[Stored data]
***

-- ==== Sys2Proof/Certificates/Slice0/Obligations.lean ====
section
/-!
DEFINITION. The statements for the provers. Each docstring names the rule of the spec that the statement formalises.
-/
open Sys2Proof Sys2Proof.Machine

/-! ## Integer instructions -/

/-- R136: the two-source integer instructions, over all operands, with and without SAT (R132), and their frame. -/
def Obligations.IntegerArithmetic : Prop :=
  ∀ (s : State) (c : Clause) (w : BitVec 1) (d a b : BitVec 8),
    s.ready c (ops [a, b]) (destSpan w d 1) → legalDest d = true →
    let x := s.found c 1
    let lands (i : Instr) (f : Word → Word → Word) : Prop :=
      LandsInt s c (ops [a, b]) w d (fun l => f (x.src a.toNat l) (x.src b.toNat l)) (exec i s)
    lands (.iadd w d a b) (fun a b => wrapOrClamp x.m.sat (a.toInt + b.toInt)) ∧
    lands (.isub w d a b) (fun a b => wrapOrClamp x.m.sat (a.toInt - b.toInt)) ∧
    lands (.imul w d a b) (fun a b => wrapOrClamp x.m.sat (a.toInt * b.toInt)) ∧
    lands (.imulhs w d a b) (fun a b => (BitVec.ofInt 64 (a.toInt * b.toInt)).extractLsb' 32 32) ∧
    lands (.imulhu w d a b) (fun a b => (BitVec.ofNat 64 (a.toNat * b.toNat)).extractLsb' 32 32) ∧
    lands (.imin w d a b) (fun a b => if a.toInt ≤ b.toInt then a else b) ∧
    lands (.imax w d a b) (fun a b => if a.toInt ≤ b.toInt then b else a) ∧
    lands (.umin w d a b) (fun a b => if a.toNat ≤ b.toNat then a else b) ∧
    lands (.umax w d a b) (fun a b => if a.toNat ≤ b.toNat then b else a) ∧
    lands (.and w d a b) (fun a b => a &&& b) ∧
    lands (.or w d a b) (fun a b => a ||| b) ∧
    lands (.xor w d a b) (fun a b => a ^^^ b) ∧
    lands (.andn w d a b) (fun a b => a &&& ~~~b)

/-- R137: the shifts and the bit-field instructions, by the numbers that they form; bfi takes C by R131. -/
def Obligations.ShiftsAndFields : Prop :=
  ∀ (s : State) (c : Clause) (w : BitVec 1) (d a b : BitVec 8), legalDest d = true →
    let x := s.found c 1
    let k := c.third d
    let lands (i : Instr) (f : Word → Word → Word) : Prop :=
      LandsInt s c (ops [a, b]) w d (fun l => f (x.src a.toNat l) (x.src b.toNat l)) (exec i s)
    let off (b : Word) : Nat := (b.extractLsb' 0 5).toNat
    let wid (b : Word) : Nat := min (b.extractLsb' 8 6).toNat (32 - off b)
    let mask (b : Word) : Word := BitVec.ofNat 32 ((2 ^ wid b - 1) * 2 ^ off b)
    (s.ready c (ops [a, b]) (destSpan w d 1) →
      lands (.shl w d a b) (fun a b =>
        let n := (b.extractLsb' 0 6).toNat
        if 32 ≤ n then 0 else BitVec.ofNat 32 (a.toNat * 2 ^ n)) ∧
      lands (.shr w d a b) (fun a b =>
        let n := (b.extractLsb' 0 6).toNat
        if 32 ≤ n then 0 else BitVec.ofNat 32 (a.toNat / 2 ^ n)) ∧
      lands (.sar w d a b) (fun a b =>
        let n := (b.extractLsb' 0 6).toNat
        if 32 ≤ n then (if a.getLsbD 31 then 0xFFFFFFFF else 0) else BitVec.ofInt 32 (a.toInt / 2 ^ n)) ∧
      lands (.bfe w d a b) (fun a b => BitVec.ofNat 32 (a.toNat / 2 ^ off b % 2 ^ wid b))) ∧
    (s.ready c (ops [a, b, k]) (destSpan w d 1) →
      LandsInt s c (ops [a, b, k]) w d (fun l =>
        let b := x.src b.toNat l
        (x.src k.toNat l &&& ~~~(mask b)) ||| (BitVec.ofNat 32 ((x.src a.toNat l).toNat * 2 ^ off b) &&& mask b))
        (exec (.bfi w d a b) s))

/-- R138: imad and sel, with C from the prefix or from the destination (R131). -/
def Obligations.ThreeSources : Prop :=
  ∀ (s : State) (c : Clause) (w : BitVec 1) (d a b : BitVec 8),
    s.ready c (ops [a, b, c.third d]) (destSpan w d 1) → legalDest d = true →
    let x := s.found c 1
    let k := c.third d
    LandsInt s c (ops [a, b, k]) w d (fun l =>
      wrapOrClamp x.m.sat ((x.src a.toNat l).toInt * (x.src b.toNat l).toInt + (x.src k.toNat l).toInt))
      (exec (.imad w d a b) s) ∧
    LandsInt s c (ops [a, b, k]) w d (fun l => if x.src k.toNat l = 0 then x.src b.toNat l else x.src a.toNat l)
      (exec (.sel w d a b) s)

***

▶ TRY IT
Extract exactly and only the lines above from the line containing "lands (.xor w" through the line containing "def Obligations.ShiftsAndFields : Prop", both end lines included.

▶ SOLUTION
    lands (.xor w d a b) (fun a b => a ^^^ b) ∧
    lands (.andn w d a b) (fun a b => a &&& ~~~b)

/-- R137: the shifts and the bit-field instructions, by the numbers that they form; bfi takes C by R131. -/
def Obligations.ShiftsAndFields : Prop :=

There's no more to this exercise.